Bellerbys Economics - Mr Stephenson

Wednesday, December 06, 2006

United Nations University - Wealth & Inequality - Module 5

The UNU is based in Tokyo but operates largely as a virtual university, offering courses aimed particularly at developing countries.

A new report by the UNU, considered one of the most comprehensive to date, shows that 2% of the people in the world own 50% of its wealth - in effect, we have created a super-rich elite of 120 million people, located mostly in the USA, EU and Japan, but members of whom can be found in just about every country in the world. The report further concludes that the bottom 50% of the world - that's 3 billion people - own just 1% of the world's wealth.

But the most interesting aspect of the report is the way it illustrates sharply the difference between Income and Wealth. Income is current, wealth is accumulative.

For example, some of the poorest people in the world - in terms of wealth - are to be found in the USA and UK. This is because wealth is defined as net assets (what you have - what you owe). Sadly, mnay people in the USA and UK are deeply in debt because of house mortgages, credit card spending and so on. And yet, their levels of income and consumption are of course very high - compared to the average person worldwide.

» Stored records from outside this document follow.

-- ==== Sys2Proof/Laws/State.lean ====
section
/-! SUPPORT. The small laws of the state's updates: for each update the fields it leaves, and for each record that an update
replaces what every key reads as. -/

namespace Sys2Proof.Machine

variable (s : State)

/-! ## Fields that an update leaves -/

@[simp] theorem State.setCtx_agenda (c : Nat) (x : Skein) : (s.setCtx c x).agenda = s.agenda := rfl
@[simp] theorem State.setCtx_cur (c : Nat) (x : Skein) : (s.setCtx c x).cur = s.cur := rfl
@[simp] theorem State.setCtx_rr (c : Nat) (x : Skein) : (s.setCtx c x).rr = s.rr := rfl
@[simp] theorem State.setCtx_freeCtr (c : Nat) (x : Skein) : (s.setCtx c x).freeCtr = s.freeCtr := rfl
@[simp] theorem State.setCtx_part (c : Nat) (x : Skein) : (s.setCtx c x).part = s.part := rfl
@[simp] theorem State.setCtx_dev (c : Nat) (x : Skein) : (s.setCtx c x).dev = s.dev := rfl
@[simp] theorem State.setCtx_vregs (c : Nat) (x : Skein) : (s.setCtx c x).vregs = s.vregs := rfl
@[simp] theorem State.setCtx_gens (c : Nat) (x : Skein) : (s.setCtx c x).gens = s.gens := rfl
@[simp] theorem State.setCtx_crews (c : Nat) (x : Skein) : (s.setCtx c x).crews = s.crews := rfl
@[simp] theorem State.setCtx_nextCrew (c : Nat) (x : Skein) : (s.setCtx c x).nextCrew = s.nextCrew := rfl
@[simp] theorem State.setCtx_families (c : Nat) (x : Skein) : (s.setCtx c x).families = s.families := rfl
@[simp] theorem State.setCtx_nextFamily (c : Nat) (x : Skein) : (s.setCtx c x).nextFamily = s.nextFamily := rfl
@[simp] theorem State.setCtx_mem (c : Nat) (x : Skein) : (s.setCtx c x).mem = s.mem := rfl
@[simp] theorem State.setCtx_lineSt (c : Nat) (x : Skein) : (s.setCtx c x).lineSt = s.lineSt := rfl
@[simp] theorem State.setCtx_ms (c : Nat) (x : Skein) : (s.setCtx c x).ms = s.ms := rfl
@[simp] theorem State.setCtx_looms (c : Nat) (x : Skein) : (s.setCtx c x).looms = s.looms := rfl
@[simp] theorem State.setCtx_copies (c : Nat) (x : Skein) : (s.setCtx c x).copies = s.copies := rfl
@[simp] theorem State.setCtx_nextCopy (c : Nat) (x : Skein) : (s.setCtx c x).nextCopy = s.nextCopy := rfl
@[simp] theorem State.setCtx_nextPlace (c : Nat) (x : Skein) : (s.setCtx c x).nextPlace = s.nextPlace := rfl
@[simp] theorem State.setCtx_coreSt (c : Nat) (x : Skein) : (s.setCtx c x).coreSt = s.coreSt := rfl
@[simp] theorem State.setCtx_dies (c : Nat) (x : Skein) : (s.setCtx c x).dies = s.dies := rfl
@[simp] theorem State.setCtx_benches (c : Nat) (x : Skein) : (s.setCtx c x).benches = s.benches := rfl
@[simp] theorem State.setCtx_comms (c : Nat) (x : Skein) : (s.setCtx c x).comms = s.comms := rfl
@[simp] theorem State.setCtx_nextReady (c : Nat) (x : Skein) : (s.setCtx c x).nextReady = s.nextReady := rfl
@[simp] theorem State.setCtx_nextId (c : Nat) (x : Skein) : (s.setCtx c x).nextId = s.nextId := rfl
@[simp] theorem State.setCtx_host (c : Nat) (x : Skein) : (s.setCtx c x).host = s.host := rfl
@[simp] theorem State.setCtx_fab (c : Nat) (x : Skein) : (s.setCtx c x).fab = s.fab := rfl
@[simp] theorem State.setCtx_late (c : Nat) (x : Skein) : (s.setCtx c x).late = s.late := rfl

@[simp] theorem State.setMe_agenda (x : Skein) : (s.setMe x).agenda = s.agenda := rfl
@[simp] theorem State.setMe_cur (x : Skein) : (s.setMe x).cur = s.cur := rfl
@[simp] theorem State.setMe_rr (x : Skein) : (s.setMe x).rr = s.rr := rfl
@[simp] theorem State.setMe_freeCtr (x : Skein) : (s.setMe x).freeCtr = s.freeCtr := rfl
@[simp] theorem State.setMe_part (x : Skein) : (s.setMe x).part = s.part := rfl
@[simp] theorem State.setMe_dev (x : Skein) : (s.setMe x).dev = s.dev := rfl
@[simp] theorem State.setMe_vregs (x : Skein) : (s.setMe x).vregs = s.vregs := rfl
@[simp] theorem State.setMe_gens (x : Skein) : (s.setMe x).gens = s.gens := rfl
@[simp] theorem State.setMe_crews (x : Skein) : (s.setMe x).crews = s.crews := rfl
@[simp] theorem State.setMe_nextCrew (x : Skein) : (s.setMe x).nextCrew = s.nextCrew := rfl
@[simp] theorem State.setMe_families (x : Skein) : (s.setMe x).families = s.families := rfl
@[simp] theorem State.setMe_nextFamily (x : Skein) : (s.setMe x).nextFamily = s.nextFamily := rfl
@[simp] theorem State.setMe_mem (x : Skein) : (s.setMe x).mem = s.mem := rfl
@[simp] theorem State.setMe_lineSt (x : Skein) : (s.setMe x).lineSt = s.lineSt := rfl
@[simp] theorem State.setMe_ms (x : Skein) : (s.setMe x).ms = s.ms := rfl
@[simp] theorem State.setMe_looms (x : Skein) : (s.setMe x).looms = s.looms := rfl
@[simp] theorem State.setMe_copies (x : Skein) : (s.setMe x).copies = s.copies := rfl
@[simp] theorem State.setMe_nextCopy (x : Skein) : (s.setMe x).nextCopy = s.nextCopy := rfl
@[simp] theorem State.setMe_nextPlace (x : Skein) : (s.setMe x).nextPlace = s.nextPlace := rfl
@[simp] theorem State.setMe_coreSt (x : Skein) : (s.setMe x).coreSt = s.coreSt := rfl
@[simp] theorem State.setMe_dies (x : Skein) : (s.setMe x).dies = s.dies := rfl
@[simp] theorem State.setMe_benches (x : Skein) : (s.setMe x).benches = s.benches := rfl
@[simp] theorem State.setMe_comms (x : Skein) : (s.setMe x).comms = s.comms := rfl
@[simp] theorem State.setMe_nextReady (x : Skein) : (s.setMe x).nextReady = s.nextReady := rfl
@[simp] theorem State.setMe_nextId (x : Skein) : (s.setMe x).nextId = s.nextId := rfl
@[simp] theorem State.setMe_host (x : Skein) : (s.setMe x).host = s.host := rfl
@[simp] theorem State.setMe_fab (x : Skein) : (s.setMe x).fab = s.fab := rfl
@[simp] theorem State.setMe_late (x : Skein) : (s.setMe x).late = s.late := rfl

@[simp] theorem State.setCrew_agenda (n : Nat) (w : Crew) : (s.setCrew n w).agenda = s.agenda := rfl
@[simp] theorem State.setCrew_cur (n : Nat) (w : Crew) : (s.setCrew n w).cur = s.cur := rfl
@[simp] theorem State.setCrew_rr (n : Nat) (w : Crew) : (s.setCrew n w).rr = s.rr := rfl
@[simp] theorem State.setCrew_freeCtr (n : Nat) (w : Crew) : (s.setCrew n w).freeCtr = s.freeCtr := rfl
@[simp] theorem State.setCrew_part (n : Nat) (w : Crew) : (s.setCrew n w).part = s.part := rfl
@[simp] theorem State.setCrew_dev (n : Nat) (w : Crew) : (s.setCrew n w).dev = s.dev := rfl
@[simp] theorem State.setCrew_ctxs (n : Nat) (w : Crew) : (s.setCrew n w).ctxs = s.ctxs := rfl
@[simp] theorem State.setCrew_vregs (n : Nat) (w : Crew) : (s.setCrew n w).vregs = s.vregs := rfl
@[simp] theorem State.setCrew_gens (n : Nat) (w : Crew) : (s.setCrew n w).gens = s.gens := rfl
@[simp] theorem State.setCrew_nextCrew (n : Nat) (w : Crew) : (s.setCrew n w).nextCrew = s.nextCrew := rfl
@[simp] theorem State.setCrew_families (n : Nat) (w : Crew) : (s.setCrew n w).families = s.families := rfl
@[simp] theorem State.setCrew_nextFamily (n : Nat) (w : Crew) : (s.setCrew n w).nextFamily = s.nextFamily := rfl
@[simp] theorem State.setCrew_mem (n : Nat) (w : Crew) : (s.setCrew n w).mem = s.mem := rfl
@[simp] theorem State.setCrew_lineSt (n : Nat) (w : Crew) : (s.setCrew n w).lineSt = s.lineSt := rfl
@[simp] theorem State.setCrew_ms (n : Nat) (w : Crew) : (s.setCrew n w).ms = s.ms := rfl
@[simp] theorem State.setCrew_looms (n : Nat) (w : Crew) : (s.setCrew n w).looms = s.looms := rfl
@[simp] theorem State.setCrew_copies (n : Nat) (w : Crew) : (s.setCrew n w).copies = s.copies := rfl
@[simp] theorem State.setCrew_nextCopy (n : Nat) (w : Crew) : (s.setCrew n w).nextCopy = s.nextCopy := rfl
@[simp] theorem State.setCrew_nextPlace (n : Nat) (w : Crew) : (s.setCrew n w).nextPlace = s.nextPlace := rfl
@[simp] theorem State.setCrew_coreSt (n : Nat) (w : Crew) : (s.setCrew n w).coreSt = s.coreSt := rfl
@[simp] theorem State.setCrew_dies (n : Nat) (w : Crew) : (s.setCrew n w).dies = s.dies := rfl
@[simp] theorem State.setCrew_benches (n : Nat) (w : Crew) : (s.setCrew n w).benches = s.benches := rfl
@[simp] theorem State.setCrew_comms (n : Nat) (w : Crew) : (s.setCrew n w).comms = s.comms := rfl
@[simp] theorem State.setCrew_nextReady (n : Nat) (w : Crew) : (s.setCrew n w).nextReady = s.nextReady := rfl
@[simp] theorem State.setCrew_nextId (n : Nat) (w : Crew) : (s.setCrew n w).nextId = s.nextId := rfl
@[simp] theorem State.setCrew_host (n : Nat) (w : Crew) : (s.setCrew n w).host = s.host := rfl
@[simp] theorem State.setCrew_fab (n : Nat) (w : Crew) : (s.setCrew n w).fab = s.fab := rfl
@[simp] theorem State.setCrew_late (n : Nat) (w : Crew) : (s.setCrew n w).late = s.late := rfl
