-- ==== Sys2Proof/Tests/Slice0.lean ====
section
/-! SUPPORT. Tests: ill-formed terms that WellFormed refuses, words written out from the spec's encodings, steps whose results the spec
gives, and states that meet the hypotheses of the statements. -/

open Sys2Proof Sys2Proof.Machine

namespace Sys2Proof.Tests

set_option Elab.async false

/-! ## Ill-formed terms (R95 to R104) -/

theorem test_wf_sentinel : (Instr.addi 1 2 (.short 0x2000)).wf = false ∧ (Instr.addi 1 2 (.short 0x1FFF)).wf = true := by decide
theorem test_wf_ext : (Instr.ext 1 2 60 5 false).wf = false ∧ (Instr.ext 1 2 60 4 false).wf = true ∧ (Instr.ext 1 2 1 0 true).wf = false := by decide
theorem test_wf_captures :
    (Instr.lrun ⟨0, 9, 0, 3, 0⟩).wf = false ∧ (Instr.lrun ⟨0, 8, 57, 3, 0⟩).wf = false ∧ (Instr.lrun ⟨0, 0, 1, 3, 0⟩).wf = false
    ∧ (Instr.lrun ⟨0, 8, 56, 3, 0⟩).wf = true := by decide
theorem test_wf_runs_of_registers :
    (Instr.mloopMem 0 62 0 false false false).wf = false ∧ (Instr.mloopTile 0 0 15 false false false).wf = false
    ∧ (Instr.mstep 0 15 false false false).wf = false ∧ (Instr.cpy 0 59 0).wf = false ∧ (Instr.coll 0 63 0 0).wf = false := by decide
theorem test_wf_system_registers : (Instr.srd 1 0x00F).wf = false ∧ (Instr.swr 1 0x018).wf = false ∧ (Instr.lget 1 true 16).wf = false
    ∧ (Instr.lget 1 false 16).wf = true := by decide

/-- A lane word with every field zero but some. -/
def op0 : LaneOp :=
  { ty := .n32, dst := 0, s1 := 0, s2 := 0, s3 := 0, sq := 0, neg := 0, abs := 0, msel := 0, reach := 0, fill := false, sat := false
    rnd := .rne, imm := 0 }

theorem test_wf_lane_reserved : (Instr.vand { op0 with neg := 4 }).wf = false ∧ (Instr.vand op0).wf = true := by decide
theorem test_wf_lane_type : (Instr.vfadd op0).wf = false ∧ (Instr.vfadd { op0 with ty := .f32 }).wf = true := by decide
theorem test_wf_lane_range : (Instr.vatm { op0 with dst := 255, s3 := 255, imm := 0x0C8000 }).wf = false := by decide

/-- The halves of the pair of R103. -/
def half0 : HalfOp := { op := .vfadd, ty := .f32, dst := 4, s1 := 1, s2 := 2, s3 := 0, neg := 0, sat := false }
def half1 : HalfOp := { op := .vadd, ty := .s32, dst := 7, s1 := 3, s2 := 1, s3 := 0, neg := 0, sat := false }
theorem test_wf_pair : (Instr.pairedLaneWord half0 half1).wf = true ∧ (Instr.pairedLaneWord half0 { half1 with dst := 4 }).wf = false := by decide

So does wealth matter? Well, it does and it doesn't. It does because having high positive wealth means you get to control more of the world's resources and development (allocative efficiency). Low negative wealth means you could be in trouble if you get sick, lose your job and so on - the safety net provided by the state then becomes crucial. A poor state safety net could mean that people in high income countries could suddenly fall into destitution and dysfunction much more quickly than people in low income countries where the social safety net (family, village) may sometimes be stronger.